## What you are asked to do
Copy out again, unchanged, the listing below from the line that has "rcases List.mem_cons.1 hc" through the line that has "nil => exact h".

## Provided records
#####
-- ==== Sys2Proof/Laws/Memory.lean ====
section
/-! SUPPORT. Sparse memory: every operation keeps the canonical form, a read after a write to the same place gives the
value written, and a write leaves every other place alone. -/
namespace Sys2Proof.Machine

/-- A canonical memory whose addresses all lie above a. -/
def Memory.above (m : Memory) (a : Nat) : Prop := ∀ c ∈ m, a < c.1

theorem Memory.wf_nil : Memory.wf [] = true := rfl

/-- The canonical form, one cell at a time. -/
theorem Memory.wf_cons {a : Nat} {v : Byte} {m : Memory} :
    Memory.wf ((a, v) :: m) = true ↔ v ≠ memDefault ∧ Memory.above m a ∧ Memory.wf m = true := by
  induction m generalizing a v with
  | nil => simp [Memory.wf, Memory.above]
  | cons c m ih =>
    obtain ⟨b, w⟩ := c
    have hb := @ih b w
    simp only [Memory.wf, Memory.above, Bool.and_eq_true, bne_iff_ne, decide_eq_true_eq, List.mem_cons, forall_eq_or_imp]
    constructor
    · rintro ⟨⟨h1, h2⟩, h3⟩
      refine ⟨h1, ⟨h2, fun c hc => ?_⟩, h3⟩
      exact Nat.lt_trans h2 ((hb.1 h3).2.1 c hc)
    · rintro ⟨h1, ⟨h2, -⟩, h3⟩
      exact ⟨⟨h1, h2⟩, h3⟩

theorem Memory.wf_tail {c : Host.Cell} {m : Memory} (h : Memory.wf (c :: m) = true) : Memory.wf m = true :=
  (Memory.wf_cons.1 h).2.2

/-- A filtered canonical memory is canonical. -/
theorem Memory.wf_filter {m : Memory} (q : Host.Cell → Bool) (h : Memory.wf m = true) : Memory.wf (m.filter q) = true := by
  induction m with
  | nil => rfl
  | cons c m ih =>
    obtain ⟨a, v⟩ := c
    obtain ⟨h1, h2, h3⟩ := Memory.wf_cons.1 h
    rw [List.filter_cons]
    split
    · exact Memory.wf_cons.2 ⟨h1, fun c hc => h2 c (List.mem_filter.1 hc).1, ih h3⟩
    · exact ih h3

theorem Memory.mem_wrByte {m : Memory} {a : Nat} {v : Byte} {c : Host.Cell} (h : c ∈ wrByte m a v) : c ∈ m ∨ c.1 = a := by
  induction m with
  | nil => unfold wrByte at h; split at h <;> simp_all
  | cons d m ih =>
    obtain ⟨b, w⟩ := d
    unfold wrByte at h
    repeat' split at h
    all_goals simp only [List.mem_cons] at h ⊢
    all_goals grind

theorem Memory.wf_wrByte {m : Memory} (a : Nat) (v : Byte) (h : Memory.wf m = true) : Memory.wf (wrByte m a v) = true := by
  induction m with
  | nil => unfold wrByte; split <;> simp_all [Memory.wf]
  | cons d m ih =>
    obtain ⟨b, w⟩ := d
    obtain ⟨h1, h2, h3⟩ := Memory.wf_cons.1 h
    unfold wrByte
    split
    · next hab =>
      split
      · exact h
      · next hv => exact Memory.wf_cons.2 ⟨by simpa using hv, fun c hc => by
          rcases List.mem_cons.1 hc with rfl | hc
          · exact hab
          · exact Nat.lt_trans hab (h2 c hc), h⟩
    · split
      · next hab =>
        obtain rfl : a = b := by simpa using hab
        split
        · exact h3
        · next hv => exact Memory.wf_cons.2 ⟨by simpa using hv, h2, h3⟩
      · next hn hab =>
        have hab : a ≠ b := by simpa using hab
        refine Memory.wf_cons.2 ⟨h1, fun c hc => ?_, ih h3⟩
        rcases Memory.mem_wrByte hc with hc | hc
        · exact h2 c hc
        · omega

theorem Memory.wf_wrBytes {m : Memory} (a : Nat) (bs : List Byte) (h : Memory.wf m = true) : Memory.wf (wrBytes m a bs) = true := by
  induction bs generalizing m a with
  | nil => exact h
  | cons b bs ih => exact ih _ (Memory.wf_wrByte a b h)

theorem Memory.wf_clearRange {m : Memory} (lo len : Nat) (h : Memory.wf m = true) : Memory.wf (clearRange m lo len) = true :=
  Memory.wf_filter _ h

theorem rdByte_above {m : Memory} {a : Nat} (h : Memory.above m a) : rdByte m a = memDefault := by
  cases m with
  | nil => rfl
  | cons c m =>
    obtain ⟨b, v⟩ := c
    have := h (b, v) (by simp)
    unfold rdByte
    rw [if_neg (by simp; simp at this; omega), if_pos (by simpa using this)]

/-- A read after a write to the same place gives the value written. -/
theorem rdByte_wrByte_same {m : Memory} (a : Nat) (v : Byte) (h : Memory.wf m = true) : rdByte (wrByte m a v) a = v := by
  induction m with
  | nil => unfold wrByte; split <;> simp_all [rdByte]
  | cons d m ih =>
    obtain ⟨b, w⟩ := d
    obtain ⟨-, h2, h3⟩ := Memory.wf_cons.1 h
    unfold wrByte
    split
    · next hab =>
      split
      · next hv => unfold rdByte; rw [if_neg (by simp; omega), if_pos hab]; simpa using Eq.symm (by simpa using hv)
      · simp [rdByte]
    · split
      · next hab =>
        obtain rfl : a = b := by simpa using hab
        split
        · next hv => rw [rdByte_above h2]; simpa using Eq.symm (by simpa using hv)
        · simp [rdByte]
      · next hn hab =>
        have hab : a ≠ b := by simpa using hab
        unfold rdByte
        rw [if_neg (by simp; omega), if_neg hn, ih h3]

/-- A write leaves every other place alone. -/
theorem rdByte_wrByte_other {m : Memory} {a c : Nat} (v : Byte) (h : Memory.wf m = true) (hc : c ≠ a) :
    rdByte (wrByte m a v) c = rdByte m c := by
  induction m with
  | nil =>
    unfold wrByte
    split
    · rfl
    · simp only [rdByte]; rw [if_neg (by simp; omega)]; split <;> rfl
  | cons d m ih =>
    obtain ⟨b, w⟩ := d
    obtain ⟨-, h2, h3⟩ := Memory.wf_cons.1 h
    unfold wrByte
    split
    · next hab =>
      split
      · rfl
      · rw [rdByte, if_neg (by simp; omega)]
        split
        · next hca => rw [rdByte, if_neg (by simp; omega), if_pos (by omega)]
        · rfl
    · split
      · next hab =>
        obtain rfl : a = b := by simpa using hab
        have e : rdByte ((a, w) :: m) c = rdByte m c := by
          rw [rdByte, if_neg (by simp; omega)]
          split
          · next hca => rw [rdByte_above fun d hd => Nat.lt_trans hca (h2 d hd)]
          · rfl
        split
        · exact e.symm
        · rw [e, rdByte, if_neg (by simp; omega)]
          split
          · next hca => rw [rdByte_above fun d hd => Nat.lt_trans hca (h2 d hd)]
          · rfl
      · simp only [rdByte, ih h3]

theorem rdByte_wrBytes_other {m : Memory} {a c : Nat} (bs : List Byte) (h : Memory.wf m = true) (hc : c < a ∨ a + bs.length ≤ c) :
    rdByte (wrBytes m a bs) c = rdByte m c := by
  induction bs generalizing m a with
  | nil => rfl
  | cons b bs ih =>
    simp only [List.length_cons] at hc
    rw [wrBytes, ih (Memory.wf_wrByte a b h) (by omega), rdByte_wrByte_other b h (by omega)]

/-- Bytes read where bytes were written are those. -/
theorem rdByte_wrBytes_same {m : Memory} {a : Nat} (bs : List Byte) (k : Nat) (h : Memory.wf m = true) (hk : k < bs.length) :
    rdByte (wrBytes m a bs) (a + k) = bs[k] := by
  induction bs generalizing m a k with
  | nil => simp at hk
  | cons b bs ih =>
    rw [wrBytes]
    cases k with
    | zero => rw [rdByte_wrBytes_other bs (Memory.wf_wrByte a b h) (by omega)]; exact rdByte_wrByte_same a b h
    | succ k =>
      have := ih k (Memory.wf_wrByte a b h) (a := a + 1) (by simpa using hk)
      rw [← Nat.add_assoc, Nat.add_right_comm, this]; rfl

/-- A cleared range reads as the default, and every other place as before. -/
theorem rdByte_clearRange {m : Memory} {lo len c : Nat} (h : Memory.wf m = true) :
    rdByte (clearRange m lo len) c = if lo ≤ c ∧ c < lo + len then memDefault else rdByte m c := by
  induction m with
  | nil => simp [clearRange, rdByte]
  | cons d m ih =>
    obtain ⟨b, w⟩ := d
    obtain ⟨-, h2, h3⟩ := Memory.wf_cons.1 h
    have ih := ih h3
    unfold clearRange at ih ⊢
    have ab : c < b → rdByte m c = memDefault := fun hc => rdByte_above fun d hd => Nat.lt_trans hc (h2 d hd)
    have eb : c = b → rdByte m c = memDefault := fun hc => rdByte_above (hc ▸ h2)
    rw [List.filter_cons]
    split
    · next hb =>
      simp only [Bool.or_eq_true, decide_eq_true_eq] at hb
      simp only [rdByte, ih]
      by_cases e : b = c
      · subst e; simp; intro h1 h2; omega
      · simp only [beq_iff_eq, e, if_false]
        split
        · simp
        · rfl
    · next hb =>
      simp only [Bool.or_eq_true, decide_eq_true_eq] at hb
      rw [ih]
      by_cases e : b = c
      · subst e; rw [if_pos (by omega), if_pos (by omega)]
      · simp only [rdByte, beq_iff_eq, e, if_false]
        split
        · rfl
        · split
          · exact ab ‹_›
          · rfl

end Sys2Proof.Machine
end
#####
## Solution
          rcases List.mem_cons.1 hc with rfl | hc
          · exact hab
          · exact Nat.lt_trans hab (h2 c hc), h⟩
    · split
      · next hab =>
        obtain rfl : a = b := by simpa using hab
        split
        · exact h3
        · next hv => exact Memory.wf_cons.2 ⟨by simpa using hv, h2, h3⟩
      · next hn hab =>
        have hab : a ≠ b := by simpa using hab
        refine Memory.wf_cons.2 ⟨h1, fun c hc => ?_, ih h3⟩
        rcases Memory.mem_wrByte hc with hc | hc
        · exact h2 c hc
        · omega

theorem Memory.wf_wrBytes {m : Memory} (a : Nat) (bs : List Byte) (h : Memory.wf m = true) : Memory.wf (wrBytes m a bs) = true := by
  induction bs generalizing m a with
  | nil => exact h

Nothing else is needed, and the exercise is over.